Question

Fill in the blanks in each of the following statements: a) A method is invoked with a(n)_______ b) \(A\) variable known only within the method in which it is declared is called a(n) ________ c) The _____ statement in a called method can be used to pass the value of an expression back to the calling method. The keyword _____ indicates that a method does not return a value. e) Data can be added or removed only from the ______ of a stack. f) Stacks are known as ______ data structures - the last item pushed (inserted) on the stack is the first item popped (removed) from the stack. g) The three ways to return control from a calfed method to a caller are ______ . _____ and _____ h) An object of class_____ produces random numbers. 190 i) The program execution stack contains the memory for local variables on each invocation of a method during a program's execution. This data, stored as a portion of the prosogram execution stack, is known as the _____ or _____ of the method call. j) If there are more method calls than can be stored on the program execution stack, an error known as a(n)_____ Occurs. k) The ______ of a declaration is the portion of a program that can refer to the entity in the declaration by name. l) In Java, it is possible to have several methods with the same name that each operate on different types or numbers of arguments. This feature is called method ._______ m) The program execution stack is also referred to as the ________ stack.

Short answer

Arguments, local variable, return/void, top, LIFO, return/throw/exit, Random, activation record/stack frame, stack overflow, scope, overloading, call stack.

Step-by-step solution

Understanding Method Invocation

The answer to part (a) is "argument." A method is invoked with an argument, which is the actual value passed to the method's parameter during a call.

Local Variable Scope

The answer to part (b) is "local variable." A variable known only within the method in which it is declared is called a local variable.

Returning Values from Methods

The answer to part (c) is "return." The return statement in a called method can be used to pass the value of an expression back to the calling method.

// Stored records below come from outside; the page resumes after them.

/-- The row of a subindex other than 0 (R580, R544, R590, R598 to R600, R634, R656, R664, R666, R667, R669, R678, R695). An
object that is written as an index alone has subindex 1. -/
def objSpec (index sub : Nat) : Option ObjSpec :=
  match index, sub with
  | 0x1000, 1 => numObj .u16 .r .r .r 0x1F7A
  | 0x1000, 2 => some { ty := .str, d0 := .r, dn := .r, m := .r, max := 7 }
  | 0x1000, 3 => numObj .u8 .r .r .r 0x10
  | 0x1000, 4 => numObj .u64 .r .r .r
  | 0x1000, 5 => numObj .u8 .r .r .r 1
  | 0x1010, 1 => numObj .u16 .r .none .r
  | 0x1010, 2 => numObj .u32 .r .none .r
  | 0x1010, 3 => numObj .u16 .r .none .r
  | 0x1020, 1 => blobObj .r .none .r 1480
  | 0x1030, 1 => numObj .u8 .r .r .r
  | 0x2000, 1 => numObj .u8 .s .r .s 6
  | 0x2010, 1 => numObj .enum8 .s .r .s
  | 0x2010, 2 => numObj .u8 .s .r .s
  | 0x2020, 1 => numObj .enum8 .r .none .s
  | 0x2021, 1 => numObj .u16 .r .none .s
  | 0x2F00, 1 => numObj .u8 .w .w .w
  | 0x2F00, 2 => numObj .u32 .w .w .w
  | 0x2F01, 1 => numObj .enum8 .r .r .r
  | 0x2F01, 2 => numObj .u32 .r .r .r
  | 0x2F01, 3 => numObj .u64 .r .r .r
  | 0x2F01, 4 => numObj .u16 .r .r .r
  | 0x2F01, 5 => numObj .u8 .r .r .r
  | 0x2F01, 6 => numObj .enum8 .r .r .r
  | 0x4010, 1 => numObj .u32 .s .r .s 6500
  | 0x4010, 2 => numObj .u32 .s .r .s 6500
  | 0x5001, 1 => numObj .enum8 .w .none .w
  | 0x5001, 2 => numObj .enum8 .r .r .r
  | 0x5001, 3 => numObj .u16 .r .none .r
  | 0x5001, 4 => numObj .u8 .r .none .r
  | 0x5001, 5 => numObj .u16 .r .none .r
  | 0x5001, 6 => numObj .u32 .r .none .r
  | 0x5001, 7 => numObj .u8 .r .none .r
  | 0x5010, 1 => numObj .bool .w .none .r
  | 0x5010, 2 => numObj .u8 .w .none .r 3
  | 0x5010, 3 => numObj .u64 .w .none .r
  | 0x5010, 4 => numObj .u8 .w .none .r 10
  | 0x5010, 5 => numObj .u32 .w .none .r
  | 0x5010, 6 => numObj .u8 .r .none .w 2
  | 0x5010, 7 => numObj .u16 .w .none .w 1000
  | 0x5010, 8 => numObj .u8 .r .none .w 1
  | 0x5011, 13 => numObj .bool .w .none .w
  | 0x5012, 1 => blobObj .r .none .r 16384
  | 0x5012, 2 => blobObj .r .none .r 114688
  | 0x5012, 3 => numObj .u16 .r .none .r
  | 0x5012, 4 => numObj .bool .w .none .w
  | 0x5030, 1 => numObj .u32 .r .none .r
  | 0x5030, 2 => numObj .u32 .r .none .r
  | 0x5030, 3 => blobObj .r .none .r 4096
  | 0x5030, 4 => numObj .bool .w .none .w
  | 0x5040, 1 => numObj .u16 .r .r .r
  | 0x5040, 2 => blobObj .r .none .r 368
  | 0x5040, 3 => numObj .u16 .r .none .r
  | 0x5040, 4 => blobObj .r .none .r 168
  | 0x5040, 5 => numObj .time64 .r .none .r
  | 0x5041, 1 => numObj .u16 .w .none .w 24
  | 0x5041, 2 => numObj .u16 .w .none .w 850
  | 0x5041, 3 => numObj .bool .w .none .w 1
  | 0x5041, 4 => numObj .u8 .w .none .w 15
  | 0x5041, 5 => numObj .bool .w .none .w
  | 0x5050, 1 => numObj .enum8 .r .r .r 2
  | 0x5050, 2 => numObj .enum8 .w .none .w
  | 0x5050, 3 => numObj .u32 .r .none .r
  | 0x5050, 4 => numObj .enum8 .r .none .r
  | 0x5050, 5 => numObj .u8 .s .r .s 2
  | 0x5050, 6 => numObj .u64 .r .none .r
  | 0x5050, 7 => numObj .u32 .r .none .r
  | 0x5070, 1 => numObj .u16 .w .none .w 1875
  | 0x5070, 2 => numObj .u8 .w .none .w 95
  | 0x5070, 3 => numObj .u8 .r .r .r 16
  | 0x5070, 4 => numObj .u32 .r .none .r
  | 0x5070, 5 => numObj .u16 .r .none .r
  | 0x5070, 6 => numObj .u16 .r .none .r
  | 0x5071, 1 => numObj .u8 .r .r .r
  | 0x5071, 2 => blobObj .r .none .r 160
  | 0x5071, 3 => blobObj .r .none .r 8
  | 0x6000, 1 => numObj .enum8 .r .r .r
  | 0x6001, 1 => numObj .u64 .r .none .r
  | 0x6002, 1 => blobObj .w .none .w 65536
  | 0x6003, 1 => numObj .enum8 .r .none .r
  | 0x6010, 5 => numObj .u8 .r .none .r
  | 0x6011, 1 => blobObj .w .none .w 65536
  | 0x6020, 1 => numObj .u8 .r .r .r
  | 0x6020, 2 => numObj .u8 .r .r .r
  | 0x6020, 3 => numObj .u8 .r .r .r
  | 0x6020, 4 => numObj .u8 .r .r .r
  | 0x6020, 5 => numObj .u32 .r .r .r
  | 0x6020, 6 => numObj .u8 .r .none .r
  | 0x6020, 7 => numObj .u8 .r .none .r
  | 0x6020, 8 => numObj .u8 .w .none .w
  | 0x6030, 1 => blobObj .r .r .r 64
  | 0x6040, 1 => numObj .u8 .w .none .w
  | 0x6040, 2 => numObj .u32 .w .none .w
  | 0x6040, 3 => blobObj .w .none .w 65536
  | 0x6040, 4 => numObj .enum8 .r .none .r
  | 0x7000, 1 => blobObj .r .none .r 624
  | 0x7010, 1 => numObj .enum8 .w .none .w
  | 0x7010, 2 => numObj .enum8 .r .r .r
  | 0x7030, 1 => numObj .u8 .w .none .w
  | i, k =>
    if 0x3000 ≤ i ∧ i < 0x3004 then
      match k with
      | 1 => numObj .enum8 .r .none .r | 2 => numObj .bool .w .none .w | 3 => numObj .bool .w .none .w | _ => none
    else if 0x3100 ≤ i ∧ i < 0x3109 then partObj k
    else if 0x4100 ≤ i ∧ i < 0x4109 ∧ 1 ≤ k ∧ k ≤ 0x40 then blobObj .s .s .s 16
    else if i = 0x5011 ∧ 1 ≤ k ∧ k ≤ 12 then numObj .u32 .r .none .r
    else if 0x5020 ≤ i ∧ i < 0x5028 then
      match k with | 1 => numObj .u16 .r .none .r | 2 => blobObj .r .none .r 65536 | _ => none
    else if 0x5060 ≤ i ∧ i < 0x5069 ∧ 1 ≤ k ∧ k ≤ 0x10 then blobObj .s .s .s 16
    else if i = 0x6010 ∧ 1 ≤ k ∧ k ≤ 4 then blobObj .r .none .r 48
    else if i = 0x7020 ∧ 1 ≤ k ∧ k ≤ 4 then numObj .u8 .s .r .s (if k = 1 then 0xFF else 0)
    else none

Indicating No Return Value

The keyword to answer the second part of part (c) is "void." The keyword void indicates that a method does not return a value.

Stack Operations

The answer to part (e) is "top." Data can be added or removed only from the top of a stack.

LIFO Structure of Stacks

The answer to part (f) is "LIFO (Last In, First Out)." Stacks are known as LIFO data structures - the last item pushed (inserted) on the stack is the first item popped (removed) from the stack.

Control Return Mechanisms

The answer to part (g) includes "return," "throw," and "exit." The three ways to return control from a called method to a caller are return, throw, and exit.

Random Number Generation

The answer to part (h) is "Random." An object of class Random produces random numbers.

Stack Information

The answer to part (i) includes "activation record" and "stack frame." This data is stored as a portion of the program execution stack and is known as the activation record or stack frame of the method call.

Stack Overflow Error

The answer to part (j) is "stack overflow." If there are more method calls than can be stored on the program execution stack, a stack overflow error occurs.

Declaration Scope

The answer to part (k) is "scope." The scope of a declaration is the portion of a program that can refer to the entity in the declaration by name.

Method Overloading

The answer to part (l) is "overloading." In Java, having several methods with the same name that operate on different types or numbers of arguments is called method overloading.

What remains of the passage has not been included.